[Dataset entries]
theorem still_releaseHold (s : State) (cause : Nat) : Still s (State.releaseHold s cause) := by
  unfold State.releaseHold
  refine still_ite ?_ ?_
  · exact Still.refl _
  · extract_lets v1 v2
    have hv1 : Still s v1 := by
      clear v2
      subst v1
      refine Still.trans ?_ (still_event _ _ _)
      refine Still.trans ?_ (still_wr _ _ _)
      exact Still.refl _
    have hv2 : Still s v2 := by
      subst v2
      refine still_forEach _ ?_ ?_
      · intro a3 a4
        refine still_ite ?_ ?_
        · refine Still.trans ?_ (still_wri _ _ _ _)
          exact Still.refl _
        · exact Still.refl _
      · exact hv1
    refine Still.trans ?_ (still_updReady _)
    refine Still.trans ?_ (still_settleMr _)
    exact hv2

theorem still_setWaits (s : State) : Still s (State.setWaits s) := by
  unfold State.setWaits
  refine still_mk ?_
  exact Still.refl _

theorem still_charger (s : State) (b : Nat) (pre : Bool) : Still s (State.charger s b pre) := by
  unfold State.charger
  extract_lets v1 v2 v3
  refine Still.trans ?_ (still_setBay _ _ _)
  exact Still.refl _

theorem still_toCharge (s : State) (b : Nat) : Still s (State.toCharge s b) := by
  unfold State.toCharge
  refine Still.trans ?_ (still_charger _ _ _)
  refine Still.trans ?_ (still_wri _ _ _ _)
  refine Still.trans ?_ (still_wri _ _ _ _)
  exact Still.refl _

theorem still_packTestEnd (s : State) (b : Nat) : Still s (State.packTestEnd s b) := by
  unfold State.packTestEnd
  extract_lets v1 v2 v3
  have hv2 : Still s v2 := by
    clear v3
    subst v2
    refine Still.trans ?_ (still_setBay _ _ _)
    exact Still.refl _
  have hv3 : Still s v3 := by
    subst v3
    refine Still.trans ?_ (still_wr _ _ _)
    refine Still.trans ?_ (still_wri _ _ _ _)
    refine Still.trans ?_ (still_wri _ _ _ _)
    exact hv2
  refine Still.trans ?_ (still_setWaits _)
  exact hv3

theorem still_endTestOrPause (s : State) (b : Nat) : Still s (State.endTestOrPause s b) := by
  unfold State.endTestOrPause
  extract_lets v1 v2
  have hv2 : Still s v2 := by
    subst v2
    refine still_ite ?_ ?_
    · refine Still.trans ?_ (still_packTestEnd _ _)
      exact Still.refl _
    · exact Still.refl _
  refine still_ite ?_ ?_
  · refine Still.trans ?_ (still_toCharge _ _)
    exact hv2
  · exact hv2

theorem still_stopTests (s : State) : Still s (State.stopTests s) := by
  unfold State.stopTests
  extract_lets v1 v2
  have hv1 : Still s v1 := by
    clear v2
    subst v1
    refine still_foldl _ ?_ ?_
    · intro a3 a4
      extract_lets v5 v6
      have hv5 : Still a3 v5 := by
        clear v6
        subst v5
        refine Still.trans ?_ (still_freeTgts _ _ _)
        exact Still.refl _
      refine still_mk ?_
      exact hv5
    · exact Still.refl _
  have hv2 : Still s v2 := by
    subst v2
    refine still_forEach _ ?_ ?_
    · intro a7 a8
      refine still_ite ?_ ?_
      · exact Still.refl _
      · refine Still.trans ?_ (still_endTestOrPause _ _)
        exact Still.refl _
    · exact hv1
  refine Still.trans ?_ (still_setWaits _)
  exact hv2

theorem still_beginHold (s : State) : Still s (State.beginHold s) := by
  unfold State.beginHold
  extract_lets v1 v2 v3 v4
  have hv1 : Still s v1 := by
    clear v2 v3 v4
    subst v1
    refine still_forEach _ ?_ ?_
    · intro a5 a6
      refine still_ite ?_ ?_
      · exact Still.refl _
      · refine Still.trans ?_ (still_wri _ _ _ _)
        refine Still.trans ?_ (still_wri _ _ _ _)
        exact Still.refl _
    · refine Still.trans ?_ (still_stopTests _)
      refine Still.trans ?_ (still_twineSave _)
      exact Still.refl _
  have hv4 : Still s v4 := by
    subst v4
    refine still_mk ?_
    exact hv1
  refine Still.trans ?_ (still_updReady _)
  refine Still.trans ?_ (still_settleMr _)
  refine Still.trans ?_ (still_wr _ _ _)
  exact hv4

theorem still_requestHold (s : State) (source : Nat) : Still s (State.requestHold s source) := by
  unfold State.requestHold
  refine still_ite ?_ ?_
  · exact Still.refl _
  · extract_lets v1
    have hv1 : Still s v1 := by
      subst v1
      refine Still.trans ?_ (still_event _ _ _)
      exact Still.refl _
    refine still_ite ?_ ?_
    · refine Still.trans ?_ (still_beginHold _)
      exact hv1
    · exact hv1

theorem still_panelWrite (s : State) (val : Nat) : Still s (State.panelWrite s val) := by
  unfold State.panelWrite
  extract_lets v1
  have hv1 : Still s v1 := by
    subst v1
    refine Still.trans ?_ (still_wr _ _ _)
    exact Still.refl _
  refine still_ite ?_ ?_
  · refine Still.trans ?_ (still_requestHold _ _)
    exact hv1
  · refine still_ite ?_ ?_
    · refine Still.trans ?_ (still_releaseHold _ _)
      exact hv1
    · exact hv1

theorem still_endHold (s : State) : Still s (State.endHold s) := by
  unfold State.endHold
  refine still_ite ?_ ?_
  · exact Still.refl _
  · refine Still.trans ?_ (still_wr _ _ _)
    exact Still.refl _

theorem still_endStaging (s : State) : Still s (State.endStaging s) := by
  unfold State.endStaging
  refine still_ite ?_ ?_
  · extract_lets v1 v2 v3 v4
    have hv3 : Still s v3 := by
      clear v4
      subst v3
      refine still_ite ?_ ?_
      · refine still_mk ?_
        exact Still.refl _
      · refine still_mk ?_
        exact Still.refl _
    refine Still.trans ?_ (still_wr _ _ _)
    refine still_mk ?_
    exact hv3
  · exact Still.refl _

theorem still_norSave (s : State) : Still s (State.norSave s) := by
  unfold State.norSave
  refine still_ite ?_ ?_
  · refine Still.trans ?_ (still_wr _ _ _)
    exact Still.refl _
  · exact Still.refl _

theorem still_endTests (s : State) : Still s (State.endTests s) := by
  unfold State.endTests
  extract_lets v1 v2 v3
  have hv3 : Still s v3 := by
    subst v3
    refine still_mk ?_
    exact Still.refl _
  refine Still.trans ?_ (still_wr _ _ _)
  exact hv3

theorem still_bayTrigger (s : State) (b : Nat) : Still s (State.bayTrigger s b) := by
  unfold State.bayTrigger
  extract_lets v1 v2 v3 v4
  have hv3 : Still s v3 := by
    clear v4
    subst v3
    refine still_ite ?_ ?_
    · refine still_mk ?_
      exact Still.refl _
    · refine still_mk ?_
      exact Still.refl _
  have hv4 : Still s v4 := by
    subst v4
    refine still_ite ?_ ?_
    · refine Still.trans ?_ (still_wri _ _ _ _)
      refine Still.trans ?_ (still_wri _ _ _ _)
      refine Still.trans ?_ (still_wri _ _ _ _)
      exact hv3
    · exact hv3
  refine Still.trans ?_ (still_wr _ _ _)
  refine Still.trans ?_ (still_wri _ _ _ _)
  refine Still.trans ?_ (still_wri _ _ _ _)
  exact hv4

theorem still_dropPass (s : State) (cause : Nat) : Still s (State.dropPass s cause) := by
  unfold State.dropPass
  refine still_ite ?_ ?_
  · exact Still.refl _
  · extract_lets v1 v2
    refine Still.trans ?_ (still_event _ _ _)
    refine still_mk ?_
    exact Still.refl _

theorem still_suspendErases (s : State) : Still s (State.suspendErases s) := by
  unfold State.suspendErases
  refine still_mk ?_
  exact Still.refl _

theorem keep_dropWalks (s : State) : Keep s (State.dropWalks s) := by
  unfold State.dropWalks
  refine keep_mk ?_
  exact Keep.refl _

(Work task) Could you reproduce every entry above exactly as written?

(Task answer)
theorem still_releaseHold (s : State) (cause : Nat) : Still s (State.releaseHold s cause) := by
  unfold State.releaseHold
  refine still_ite ?_ ?_
  · exact Still.refl _
  · extract_lets v1 v2
    have hv1 : Still s v1 := by
      clear v2
      subst v1
      refine Still.trans ?_ (still_event _ _ _)
      refine Still.trans ?_ (still_wr _ _ _)
      exact Still.refl _
    have hv2 : Still s v2 := by
      subst v2
      refine still_forEach _ ?_ ?_
      · intro a3 a4
        refine still_ite ?_ ?_
        · refine Still.trans ?_ (still_wri _ _ _ _)
          exact Still.refl _
        · exact Still.refl _
      · exact hv1
    refine Still.trans ?_ (still_updReady _)
    refine Still.trans ?_ (still_settleMr _)
    exact hv2

theorem still_setWaits (s : State) : Still s (State.setWaits s) := by
  unfold State.setWaits
  refine still_mk ?_
  exact Still.refl _

theorem still_charger (s : State) (b : Nat) (pre : Bool) : Still s (State.charger s b pre) := by
  unfold State.charger
  extract_lets v1 v2 v3
  refine Still.trans ?_ (still_setBay _ _ _)
  exact Still.refl _

theorem still_toCharge (s : State) (b : Nat) : Still s (State.toCharge s b) := by
  unfold State.toCharge
  refine Still.trans ?_ (still_charger _ _ _)
  refine Still.trans ?_ (still_wri _ _ _ _)
  refine Still.trans ?_ (still_wri _ _ _ _)
  exact Still.refl _

theorem still_packTestEnd (s : State) (b : Nat) : Still s (State.packTestEnd s b) := by
  unfold State.packTestEnd
  extract_lets v1 v2 v3
  have hv2 : Still s v2 := by
    clear v3
    subst v2
    refine Still.trans ?_ (still_setBay _ _ _)
    exact Still.refl _
  have hv3 : Still s v3 := by
    subst v3
    refine Still.trans ?_ (still_wr _ _ _)
    refine Still.trans ?_ (still_wri _ _ _ _)
    refine Still.trans ?_ (still_wri _ _ _ _)
    exact hv2
  refine Still.trans ?_ (still_setWaits _)
  exact hv3

theorem still_endTestOrPause (s : State) (b : Nat) : Still s (State.endTestOrPause s b) := by
  unfold State.endTestOrPause
  extract_lets v1 v2
  have hv2 : Still s v2 := by
    subst v2
    refine still_ite ?_ ?_
    · refine Still.trans ?_ (still_packTestEnd _ _)
      exact Still.refl _
    · exact Still.refl _
  refine still_ite ?_ ?_
  · refine Still.trans ?_ (still_toCharge _ _)
    exact hv2
  · exact hv2

theorem still_stopTests (s : State) : Still s (State.stopTests s) := by
  unfold State.stopTests
  extract_lets v1 v2
  have hv1 : Still s v1 := by
    clear v2
    subst v1
    refine still_foldl _ ?_ ?_
    · intro a3 a4
      extract_lets v5 v6
      have hv5 : Still a3 v5 := by
        clear v6
        subst v5
        refine Still.trans ?_ (still_freeTgts _ _ _)
        exact Still.refl _
      refine still_mk ?_
      exact hv5
    · exact Still.refl _
  have hv2 : Still s v2 := by
    subst v2
    refine still_forEach _ ?_ ?_
    · intro a7 a8
      refine still_ite ?_ ?_
      · exact Still.refl _
      · refine Still.trans ?_ (still_endTestOrPause _ _)
        exact Still.refl _
    · exact hv1
  refine Still.trans ?_ (still_setWaits _)
  exact hv2

theorem still_beginHold (s : State) : Still s (State.beginHold s) := by
  unfold State.beginHold
  extract_lets v1 v2 v3 v4
  have hv1 : Still s v1 := by
    clear v2 v3 v4
    subst v1
    refine still_forEach _ ?_ ?_
    · intro a5 a6
      refine still_ite ?_ ?_
      · exact Still.refl _
      · refine Still.trans ?_ (still_wri _ _ _ _)
        refine Still.trans ?_ (still_wri _ _ _ _)
        exact Still.refl _
    · refine Still.trans ?_ (still_stopTests _)
      refine Still.trans ?_ (still_twineSave _)
      exact Still.refl _
  have hv4 : Still s v4 := by
    subst v4
    refine still_mk ?_
    exact hv1
  refine Still.trans ?_ (still_updReady _)
  refine Still.trans ?_ (still_settleMr _)
  refine Still.trans ?_ (still_wr _ _ _)
  exact hv4

theorem still_requestHold (s : State) (source : Nat) : Still s (State.requestHold s source) := by
  unfold State.requestHold
  refine still_ite ?_ ?_
  · exact Still.refl _
  · extract_lets v1
    have hv1 : Still s v1 := by
      subst v1
      refine Still.trans ?_ (still_event _ _ _)
      exact Still.refl _
    refine still_ite ?_ ?_
    · refine Still.trans ?_ (still_beginHold _)
      exact hv1
    · exact hv1

theorem still_panelWrite (s : State) (val : Nat) : Still s (State.panelWrite s val) := by
  unfold State.panelWrite
  extract_lets v1
  have hv1 : Still s v1 := by
    subst v1
    refine Still.trans ?_ (still_wr _ _ _)
    exact Still.refl _
  refine still_ite ?_ ?_
  · refine Still.trans ?_ (still_requestHold _ _)
    exact hv1
  · refine still_ite ?_ ?_
    · refine Still.trans ?_ (still_releaseHold _ _)
      exact hv1
    · exact hv1

theorem still_endHold (s : State) : Still s (State.endHold s) := by
  unfold State.endHold
  refine still_ite ?_ ?_
  · exact Still.refl _
  · refine Still.trans ?_ (still_wr _ _ _)
    exact Still.refl _

theorem still_endStaging (s : State) : Still s (State.endStaging s) := by
  unfold State.endStaging
  refine still_ite ?_ ?_
  · extract_lets v1 v2 v3 v4
    have hv3 : Still s v3 := by
      clear v4
      subst v3
      refine still_ite ?_ ?_
      · refine still_mk ?_
        exact Still.refl _
      · refine still_mk ?_
        exact Still.refl _
    refine Still.trans ?_ (still_wr _ _ _)
    refine still_mk ?_
    exact hv3
  · exact Still.refl _

theorem still_norSave (s : State) : Still s (State.norSave s) := by
  unfold State.norSave
  refine still_ite ?_ ?_
  · refine Still.trans ?_ (still_wr _ _ _)
    exact Still.refl _
  · exact Still.refl _

theorem still_endTests (s : State) : Still s (State.endTests s) := by
  unfold State.endTests
  extract_lets v1 v2 v3
  have hv3 : Still s v3 := by
    subst v3
    refine still_mk ?_
    exact Still.refl _
  refine Still.trans ?_ (still_wr _ _ _)
  exact hv3

theorem still_bayTrigger (s : State) (b : Nat) : Still s (State.bayTrigger s b) := by
  unfold State.bayTrigger
  extract_lets v1 v2 v3 v4
  have hv3 : Still s v3 := by
    clear v4
    subst v3
    refine still_ite ?_ ?_
    · refine still_mk ?_
      exact Still.refl _
    · refine still_mk ?_
      exact Still.refl _
  have hv4 : Still s v4 := by
    subst v4
    refine still_ite ?_ ?_
    · refine Still.trans ?_ (still_wri _ _ _ _)
      refine Still.trans ?_ (still_wri _ _ _ _)
      refine Still.trans ?_ (still_wri _ _ _ _)
      exact hv3
    · exact hv3
  refine Still.trans ?_ (still_wr _ _ _)
  refine Still.trans ?_ (still_wri _ _ _ _)
  refine Still.trans ?_ (still_wri _ _ _ _)
  exact hv4

theorem still_dropPass (s : State) (cause : Nat) : Still s (State.dropPass s cause) := by
  unfold State.dropPass
  refine still_ite ?_ ?_
  · exact Still.refl _
  · extract_lets v1 v2
    refine Still.trans ?_ (still_event _ _ _)
    refine still_mk ?_
    exact Still.refl _

theorem still_suspendErases (s : State) : Still s (State.suspendErases s) := by
  unfold State.suspendErases
  refine still_mk ?_
  exact Still.refl _

theorem keep_dropWalks (s : State) : Keep s (State.dropWalks s) := by
  unfold State.dropWalks
  refine keep_mk ?_
  exact Keep.refl _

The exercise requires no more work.